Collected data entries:
--------------------------------------------------
-- ==== Sys2Proof/Laws/Frames/Mem.lean ====
section
/-!
SUPPORT. Sys2Proof/Laws/Frames/Mem.lean: the operations that leave the contents of memory alone, a lemma for each. `fr_…` carries a property that
depends on nothing else across the operation; `eq_…` says that it reads as before.
-/
namespace Sys2Proof.Laws
open Sys2Proof.Machine

section
variable {P : Chip → Prop} (K : ∀ a b : Chip, P a → b.mem = a.mem → P b)
include K

theorem fr_mem_lit (m : Chip) {regs time encs fire pegs fio sup boot bays engs mem sramValid sramBad stick wit cams pocs pipes rowPipes
    replays screens pp tenon purlin latches fresh heads eth subs trust text hk nvLog out free} (h : P m) (e0 : mem =
        m.mem) : P (Chip.mk regs time encs fire pegs fio sup boot bays engs mem sramValid sramBad stick wit cams pocs pipes rowPipes
            replays screens pp tenon purlin latches fresh heads eth subs trust text hk nvLog out free) := K _ _ h e0

theorem fr_mem_Chip_wr (m : Chip) (a : Nat) (v : Word) (h0 : P m) : P (Chip.wr m a v) := K _ _ h0 rfl

theorem fr_mem_Chip_put (m : Chip) (f : Fld) (v : Nat) (h0 : P m) : P (Chip.put m f v) := K _ _ h0 rfl

theorem fr_mem_Chip_markFresh (a i : Nat) (m : Chip) (h0 : P m) : P (Chip.markFresh a i m) := K _ _ h0 rfl

theorem fr_mem_Chip_setFlag (m : Chip) (f : Fld) (h0 : P m) : P (Chip.setFlag m f) := K _ _ h0 rfl

theorem fr_mem_Chip_setFlagIf (m : Chip) (c : Bool) (f : Fld) (h0 : P m) : P (Chip.setFlagIf m c f) := by
  unfold Chip.setFlagIf
  try dsimp only
  repeat'
    first
      | with_reducible
          first
            | assumption | apply fr_mem_Chip_setFlag K | apply keep_ite (P := P)
      | dsimp only | split | with_reducible refine fr_mem_lit K _ ?_ rfl

theorem fr_mem_Chip_bumpBy (m : Chip) (a n : Nat) (h0 : P m) : P (Chip.bumpBy m a n) := K _ _ h0 rfl

theorem fr_mem_Chip_bump (m : Chip) (a : Nat) (h0 : P m) : P (Chip.bump m a) := K _ _ h0 rfl

theorem fr_mem_Chip_bumpIf (m : Chip) (c : Bool) (a : Nat) (h0 : P m) : P (Chip.bumpIf m c a) := by
  unfold Chip.bumpIf
  try dsimp only
  repeat'
    first
      | with_reducible
          first
            | assumption | apply fr_mem_Chip_bump K | apply keep_ite (P := P)
      | dsimp only | split | with_reducible refine fr_mem_lit K _ ?_ rfl

theorem fr_mem_Chip_emit (m : Chip) (e : Emit) (h0 : P m) : P (Chip.emit m e) := K _ _ h0 rfl

theorem fr_mem_Chip_log (m : Chip) (what : String) (args : List Nat) (h0 : P m) : P (Chip.log m what args) := by
  unfold Chip.log
  try dsimp only
  repeat'
    first
      | with_reducible
          first
            | assumption | apply keep_ite (P := P)
      | dsimp only | split | with_reducible refine fr_mem_lit K _ ?_ rfl

theorem fr_mem_Chip_onWit (f : WitState → WitState) (m : Chip) (h0 : P m) : P (Chip.onWit f m) := K _ _ h0 rfl

theorem fr_mem_Chip_onBays (f : BayState → BayState) (m : Chip) (h0 : P m) : P (Chip.onBays f m) := K _ _ h0 rfl

theorem fr_mem_Chip_signalSem (half s : Nat) (m : Chip) (h0 : P m) : P (Chip.signalSem half s m) := by
  unfold Chip.signalSem
  try dsimp only
  repeat'
    first
      | with_reducible
          first
            | assumption | apply fr_mem_Chip_onBays K | apply keep_ite (P := P)
      | (intro _) | dsimp only | split | with_reducible refine fr_mem_lit K _ ?_ rfl

theorem fr_mem_Chip_signalOpt (half : Nat) (s : Option Nat) (m : Chip) (h0 : P m) : P (Chip.signalOpt half s m) := by
  unfold Chip.signalOpt
  try dsimp only
  repeat'
    first
      | with_reducible
          first
            | assumption | apply fr_mem_Chip_signalSem K
      | split | dsimp only | with_reducible refine fr_mem_lit K _ ?_ rfl

theorem fr_mem_Chip_showBent (n : Nat) (m : Chip) (h0 : P m) : P (Chip.showBent n m) := K _ _ h0 rfl

theorem fr_mem_Chip_showEng (e : Engine) (m : Chip) (h0 : P m) : P (Chip.showEng e m) := by
  unfold Chip.showEng
  try dsimp only
  repeat'
    first
      | with_reducible
          first
            | assumption | apply fr_mem_Chip_put K | apply fr_mem_Chip_showBent K | apply keep_ite (P := P)
      | (intro _) | split | dsimp only | with_reducible refine fr_mem_lit K _ ?_ rfl

theorem fr_mem_Chip_passMark (r : Running) (m : Chip) (h0 : P m) : P (Chip.passMark r m) := by
  unfold Chip.passMark
  try dsimp only
  repeat'
    first
      | with_reducible
          first
            | assumption | apply fr_mem_Chip_onWit K
      | (intro _) | split | dsimp only | with_reducible refine fr_mem_lit K _ ?_ rfl

theorem fr_mem_Chip_countDone (e : Engine) (r : Running) (m : Chip) (h0 : P m) : P (Chip.countDone e r m) := by
  unfold Chip.countDone
  try dsimp only
  repeat' (first | with_reducible assumption | (intro _) | with_reducible apply fr_mem_Chip_wr K
                 | with_reducible apply fr_mem_Chip_put K | with_reducible apply fr_mem_Chip_setFlagIf K
                 | with_reducible apply fr_mem_Chip_bumpBy K | with_reducible apply fr_mem_Chip_bump K
                 | with_reducible apply fr_mem_Chip_bumpIf K | with_reducible apply keep_forAll (P := P)
                 | with_reducible apply keep_ite (P := P) | dsimp only | split | with_reducible apply keep_foldl (P := P)
                 | with_reducible apply keep_foldl2 (P := P) | with_reducible refine fr_mem_lit K _ ?_ rfl)

theorem fr_mem_Chip_onTrust (f : TrustState → TrustState) (m : Chip) (h0 : P m) : P (Chip.onTrust f m) := K _ _ h0 rfl

theorem fr_mem_Chip_reply (id : Nat) (e : Emit) (m : Chip) (h0 : P m) : P (Chip.reply id e m) := by
  unfold Chip.reply
  try dsimp only
  repeat'
    first
      | with_reducible
          first
            | assumption | apply fr_mem_Chip_emit K | apply keep_ite (P := P)
      | (intro _) | dsimp only | split | with_reducible refine fr_mem_lit K _ ?_ rfl

theorem fr_mem_Chip_answer (id : Nat) (what : String) (args : List Nat) (m : Chip) (h0 : P m) : P (Chip.answer id what args m) := by
  unfold Chip.answer
  try dsimp only
  repeat'
    first
      | with_reducible
          first
            | assumption | apply fr_mem_Chip_emit K | apply fr_mem_Chip_reply K | apply keep_ite (P := P)
      | dsimp only | split | with_reducible refine fr_mem_lit K _ ?_ rfl

theorem fr_mem_Chip_keepResult (a : Auth) (code : Nat) (m : Chip) (h0 : P m) : P (Chip.keepResult a code m) := K _ _ h0 rfl

theorem fr_mem_Chip_acceptCmd (a : Auth) (m : Chip) (h0 : P m) : P (Chip.acceptCmd a m) := by
  unfold Chip.acceptCmd
  try dsimp only
  repeat'
    first
      | with_reducible
          first
            | assumption | apply fr_mem_Chip_bump K | apply fr_mem_Chip_log K | apply fr_mem_Chip_answer K
            | apply fr_mem_Chip_keepResult K
      | dsimp only | split | with_reducible refine fr_mem_lit K _ ?_ rfl

theorem fr_mem_Chip_showLid (m : Chip) (h0 : P m) : P (Chip.showLid m) := K _ _ h0 rfl

theorem fr_mem_Chip_noteRestart (was : Bool) (m : Chip) (h0 : P m) : P (Chip.noteRestart was m) := by
  unfold Chip.noteRestart
  try dsimp only
  repeat'
    first
      | with_reducible
          first
            | assumption | apply fr_mem_Chip_setFlag K | apply fr_mem_Chip_bump K | apply keep_ite (P := P)
      | dsimp only | split | with_reducible refine fr_mem_lit K _ ?_ rfl

end

theorem eq_mem_Chip_put (m : Chip) (f : Fld) (v : Nat) : (Chip.put m f v).mem = m.mem :=
  fr_mem_Chip_put (P := fun z => z.mem = m.mem) (fun _ _ h e => e.trans h) m f v rfl

theorem eq_mem_Chip_bump (m : Chip) (a : Nat) : (Chip.bump m a).mem = m.mem :=
  fr_mem_Chip_bump (P := fun z => z.mem = m.mem) (fun _ _ h e => e.trans h) m a rfl

theorem eq_mem_Chip_log (m : Chip) (what : String) (args : List Nat) : (Chip.log m what args).mem = m.mem :=
  fr_mem_Chip_log (P := fun z => z.mem = m.mem) (fun _ _ h e => e.trans h) m what args rfl

theorem eq_mem_Chip_signalOpt (half : Nat) (s : Option Nat) (m : Chip) : (Chip.signalOpt half s m).mem = m.mem :=
  fr_mem_Chip_signalOpt (P := fun z => z.mem = m.mem) (fun _ _ h e => e.trans h) half s m rfl

theorem eq_mem_Chip_showEng (e : Engine) (m : Chip) : (Chip.showEng e m).mem = m.mem :=
  fr_mem_Chip_showEng (P := fun z => z.mem = m.mem) (fun _ _ h e => e.trans h) e m rfl

theorem eq_mem_Chip_passMark (r : Running) (m : Chip) : (Chip.passMark r m).mem = m.mem :=
  fr_mem_Chip_passMark (P := fun z => z.mem = m.mem) (fun _ _ h e => e.trans h) r m rfl

theorem eq_mem_Chip_countDone (e : Engine) (r : Running) (m : Chip) : (Chip.countDone e r m).mem = m.mem :=
  fr_mem_Chip_countDone (P := fun z => z.mem = m.mem) (fun _ _ h e => e.trans h) e r m rfl

theorem eq_mem_Chip_acceptCmd (a : Auth) (m : Chip) : (Chip.acceptCmd a m).mem = m.mem :=
  fr_mem_Chip_acceptCmd (P := fun z => z.mem = m.mem) (fun _ _ h e => e.trans h) a m rfl

theorem eq_mem_Chip_showLid (m : Chip) : (Chip.showLid m).mem = m.mem :=
  fr_mem_Chip_showLid (P := fun z => z.mem = m.mem) (fun _ _ h e => e.trans h) m rfl

theorem eq_mem_Chip_noteRestart (was : Bool) (m : Chip) : (Chip.noteRestart was m).mem = m.mem :=
  fr_mem_Chip_noteRestart (P := fun z => z.mem = m.mem) (fun _ _ h e => e.trans h) was m rfl

end Sys2Proof.Laws
end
--------------------------------------------------
Give the count of lines in the entries above that hold the word "List", with no other words.

3